In a groundbreaking move for the global automotive industry, Japanese automakers Honda and Nissan have officially announced the commencement of merger talks. If finalized, the merger would create the world’s third-largest automaker by sales, with a projected revenue of 30 trillion yen ($191.4 billion) and operating profit exceeding 3 trillion yen, according to Honda CEO Toshihiro Mibe.
Driving Forces Behind the Merger
At a press conference on Monday, Toshihiro Mibe emphasized the need for greater scale to remain competitive in the rapidly evolving automotive industry. The proposed integration aims to bolster the development of cutting-edge technologies, including electric vehicles (EVs) and intelligent driving systems.
Mibe stated that the merger would offer economies of scale, resource sharing, and synergy opportunities while maintaining the distinct identities of both brands. He described the business integration as a mid-to-long-term project, with significant progress not expected until 2030 or later.
A holding company would be established as the parent entity for both automakers, listed on the Tokyo Stock Exchange. Honda, as the larger of the two companies, will nominate the majority of the board members for the merged group.
Mitsubishi’s Potential Role
Nissan’s strategic partner, Mitsubishi Motors, has been invited to join the new group. The decision from Mitsubishi is expected by the end of January 2025. If Mitsubishi joins the merger, it could further enhance the group’s position in the global market.
Challenges Facing Nissan
The merger comes as Nissan grapples with financial challenges and restructuring efforts.
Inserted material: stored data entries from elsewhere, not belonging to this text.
-- ==== Sys2Proof/Machine/RopeEvents.lean ====
section
/-! DEFINITION. The steps of ropes that no word encodes: results that land (R74, R76, R184, R203, R204), the end of a map
load (R134), the rope phase and compaction (R165, R168, R169), trap delivery (R235), WAITV's wakes (R197), late translation
(R302, R306, R307), and the steps of a quadrant's scheduler (R323, R324). -/

namespace Sys2Proof.Machine

/-- A step that ends at the choice of the next one. -/
def done (s : State) : Host.Outcome State Fault Refusal := .next { s with turn := .choose }

/-- The cycle count of the core that a rope's workgroup is on. -/
def State.cycOf (s : State) (r : Rope) : Nat := match tget s.wgs r.wg with | some w => (s.core w.core).cyc | none => 0

/-! Results that land. -/

/-- RESULT_LANDS (R74): the results that are due at the rope's core cycle are written. -/
def execResultLands (k : Nat) (s : State) : Host.Outcome State Fault Refusal :=
  done (s.onRope k (fun r => r.land (s.cycOf r)))

/-- Whether a variable-latency result has arrived and not yet landed. -/
def Outst.arrived (o : Outst) (cyc : Nat) : Bool := o.ready && decide (o.due ≤ cyc)

/-- A list of outstanding results with the first that satisfies `p` marked landed; and that one's number and writes. -/
def landFirst (p : Outst → Bool) : List Outst → List Outst × Nat × List RegWrite
  | [] => ([], 0, [])
  | o :: os => if p o then ({ o with writes := [] } :: os, o.id, o.writes) else let (l, w) := landFirst p os; (o :: l, w)

/-- The counted results at the head that are complete are counted out; SFQ.RD results are not counted (R184). -/
def countOut (cyc : Nat) : List Outst → List Outst
  | [] => []
  | o :: os => if o.tok.isSome then o :: countOut cyc os else if o.arrived cyc && o.writes.isEmpty then countOut cyc os else o :: os

/-- The rope after its first arrived load has landed, with LDC counted down in issue order (R76, R184). Where another result is
outstanding for a register that it writes, a free choice by lane says which of the two stays (R76); results in flight that issued before
it do not land over it (R13). `n` numbers the free values. -/
def Rope.loadLands (r : Rope) (cyc n : Nat) : Rope × Nat :=
  let (l, id, ws) := landFirst (fun o => o.tok.isNone && o.arrived cyc && !o.writes.isEmpty) r.outst
  let (l0, m) := raceWrites ws l n
  let l1 := countOut cyc l0
  ({ (r.lateOver id ws).writes ws with outst := l1, ldc := (l1.filter (fun o => o.tok.isNone)).length }, m)

/-- A rope's results land, with the free values drawn. -/
def State.lands (s : State) (k : Nat) (f : Rope → Nat → Rope × Nat) : State :=
  match tget s.ropes k with
  | some r => { s.setRope k (f r s.free).1 with free := (f r s.free).2 }
  | none => s

/-- LOAD_COMPLETE (R184). -/
def execLoadComplete (k : Nat) (s : State) : Host.Outcome State Fault Refusal :=
  done (s.lands k (fun r n => r.loadLands (s.cycOf r) n))

/-- The rope after its oldest stores that are performed have been counted out (R184). -/
def Rope.storesOut (r : Rope) (cyc : Nat) : Rope :=
  let l := r.stores.dropWhile (fun o => o.ready && decide (o.due ≤ cyc))
  { r with stores := l, stc := l.length }

/-- STORE_PERFORMED (R184). -/
def execStorePerformed (k : Nat) (s : State) : Host.Outcome State Fault Refusal :=
  done (s.onRope k (fun r => r.storesOut (s.cycOf r)))

/-- SFU_RESULT_DELIVERY (R203): the entry's token becomes READY, no earlier than its cycle (R199). -/
def execSfuResultDelivery (n : Nat) (s : State) : Host.Outcome State Fault Refusal :=
  match s.sfu[n]? with
  | none => done s
  | some e =>
    if (s.core (e.quad / 4)).cyc < e.due then done s
    else
      let s1 := { s with sfu := s.sfu.eraseIdx n }
      done (s1.onRope e.rope (fun r =>
        if (r.tok e.tok).state = .pending then r.setTok e.tok { r.tok e.tok with state := .ready } else r))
The company recently announced plans to cut 9,000 jobs and reduce global production capacity by 20% as part of its turnaround strategy.
Mibe acknowledged that skeptics might view the merger as Honda propping up Nissan, but he stressed that the deal hinges on Nissan’s successful completion of its turnaround plan. Nissan CEO Makoto Uchida echoed this sentiment, stating that the talks are about ensuring future competitiveness rather than giving up on the company’s recovery efforts.
“We are committed to completing our turnaround actions. This merger is about achieving future growth and leveraging partnerships to ensure our long-term competitiveness,” Uchida said.
Global Competition in the EV Market
The merger discussions occur in the context of fierce global competition in the EV market, with major players like Tesla and China’s BYD dominating the space. Analysts believe that the integration of Honda and Nissan could help the new entity compete more effectively against these industry leaders.
However, some experts have raised concerns about the timing of the merger. Peter Wells, a professor of business and sustainability at Cardiff Business School’s Centre for Automotive Industry Research, noted that Nissan has been struggling with its product lineup and overall market performance.
What This Means for the Auto Industry
If successful, the Honda-Nissan merger would significantly reshape the global automotive landscape. The combined entity would trail only Toyota and Volkswagen in sales, creating a formidable competitor in the race to dominate the EV and autonomous driving markets.
Industry observers will closely monitor the progress of the talks, which are expected to conclude by June 2025. The merger could signal a broader trend of consolidation in the automotive sector as companies face mounting pressure to innovate and adapt to a rapidly changing market.